Actually this is the directory + the commentary. You get both for a cheaper price in a nice paper back version (very handy to give out... I gave one to a Canadian Reformed Friend and another to my pastor). I think that is Mark Dever's greatest accomplishment outside of promoting Church reform!

---------- Post added at 06:35 PM ---------- Previous post was at 06:32 PM ----------




Andres said:


> John Lanier said:
> 
> 
> > I am looking to purchase a copy of the Westminster Directory of Public Worship. In my search all I have found is this:
> ...


 
Just to repeat myself, sir I believe you are mistaken. In my copy the actual text of the DftPWoG starts on page 71, Ferguson's commentary on page 5, and Dever's piece on preaching on page 39. So, if you do not want to buy the entire standards (though that cloth volume really is a treasure and if you do not have it, you ought to buy it!), this edition is perfectly fine!


----------



## NaphtaliPress (Sep 11, 2010)

The directory is online in many places if you don't have to have book form. Otherwise get the FPP edition of the traditional Scottish standards.
The subordinate standards, & other ... - Google Books


----------



## dudley (Sep 11, 2010)

The “Westminster Directory of Public Worship“: Discussed by Mark Dever and Sinclair Ferguson is available in paperback [Mass Market Paperback]

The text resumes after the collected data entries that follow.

-- ==== Sys2Proof/Syntax.lean ====
section
/-!
DEFINITION. The instruction set: one constructor of `Instr` per row of spec/opcode_table.json
(30_encoding.md R96), in the table's order, and the six formats of R92.
-/

namespace Sys2Proof

/-- The 34 instructions (R96). Operand names are the fields of R91: `x`, `y` register numbers, `n` a
row count, `kk` an immediate byte, `nnn` a 12-bit address. -/
inductive Instr where
  /-- 00E0 `clear` (R150). -/
  | clear
  /-- 00EE `return` (R172). -/
  | ret
  /-- 1nnn `jump` (R174). -/
  | jump (nnn : Addr)
  /-- 2nnn `call` (R176). -/
  | call (nnn : Addr)
  /-- 3xkk `skip-eq-imm` (R178). -/
  | skipEqImm (x : RegIx) (kk : Byte)
  /-- 4xkk `skip-ne-imm` (R180). -/
  | skipNeImm (x : RegIx) (kk : Byte)
  /-- 5xy0 `skip-eq-reg` (R182). -/
  | skipEqReg (x y : RegIx)
  /-- 6xkk `load-imm` (R204). -/
  | loadImm (x : RegIx) (kk : Byte)
  /-- 7xkk `add-imm` (R206). -/
  | addImm (x : RegIx) (kk : Byte)
  /-- 8xy0 `move` (R208). -/
  | move (x y : RegIx)
  /-- 8xy1 `or` (R210). -/
  | or (x y : RegIx)
  /-- 8xy2 `and` (R212). -/
  | and (x y : RegIx)
  /-- 8xy3 `xor` (R214). -/
  | xor (x y : RegIx)
  /-- 8xy4 `add` (R216). -/
  | add (x y : RegIx)
  /-- 8xy5 `sub` (R218). -/
  | sub (x y : RegIx)
  /-- 8xy6 `shift-right` (R220). -/
  | shiftRight (x y : RegIx)
  /-- 8xy7 `subn` (R222). -/
  | subn (x y : RegIx)
  /-- 8xyE `shift-left` (R224). -/
  | shiftLeft (x y : RegIx)
  /-- 9xy0 `skip-ne-reg` (R183). -/
  | skipNeReg (x y : RegIx)
  /-- Annn `load-addr` (R242). -/
  | loadAddr (nnn : Addr)
  /-- Bnnn `jump-offset` (R184). -/
  | jumpOffset (nnn : Addr)
  /-- Cxkk `random` (R226). -/
  | random (x : RegIx) (kk : Byte)
  /-- Dxyn `draw` (R152). -/
  | draw (x y : RegIx) (n : BitVec 4)
  /-- Ex9E `skip-key-down` (R272). -/
  | skipKeyDown (x : RegIx)
  /-- ExA1 `skip-key-up` (R274). -/
  | skipKeyUp (x : RegIx)
  /-- Fx07 `read-delay` (R276). -/
  | readDelay (x : RegIx)
  /-- Fx0A `wait-key` (R282). -/
  | waitKey (x : RegIx)
  /-- Fx15 `set-delay` (R286). -/
  | setDelay (x : RegIx)
  /-- Fx18 `set-sound` (R288). -/
  | setSound (x : RegIx)
  /-- Fx1E `add-addr` (R244). -/
  | addAddr (x : RegIx)
  /-- Fx29 `sprite-addr` (R246). -/
  | spriteAddr (x : RegIx)
  /-- Fx33 `bcd` (R248). -/
  | bcd (x : RegIx)
  /-- Fx55 `store-regs` (R252). -/
  | storeRegs (x : RegIx)
  /-- Fx65 `load-regs` (R256). -/
  | loadRegs (x : RegIx)
  deriving DecidableEq, Repr

/-- The six formats of R92: which fields of the word an instruction uses. -/
inductive Format where
  | fixed
  | nnn
  | xkk
  | xy
  | xyn
  | x
  deriving DecidableEq, Repr

/-- The numbers written in an instruction's operand places, before they are known to fit (R91). A
place its format does not use holds 0. -/
structure RawOperands where
  x : Nat := 0
  y : Nat := 0
  n : Nat := 0
  kk : Nat := 0
  nnn : Nat := 0
  deriving DecidableEq, Repr

end Sys2Proof
end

The book concludes with a modern republication of The Westminster Directory of Public Worship

I ordered my copy on Amazon.com It was $9.99. Plus shipping.


----------



## Andres (Sep 11, 2010)

jogri17 said:


> Actually this is the directory + the commentary. You get both for a cheaper price in a nice paper back version (very handy to give out... I gave one to a Canadian Reformed Friend and another to my pastor). I think that is Mark Dever's greatest accomplishment outside of promoting Church reform!
> 
> ---------- Post added at 06:35 PM ---------- Previous post was at 06:32 PM ----------
> 
> ...


 
I stand corrected. My apologies, but I just tracked down my copy and our brother J.P. is exactly right. Pretty embarrassing on my part and shows you how much I remember since the first time I read it a year or so ago.


----------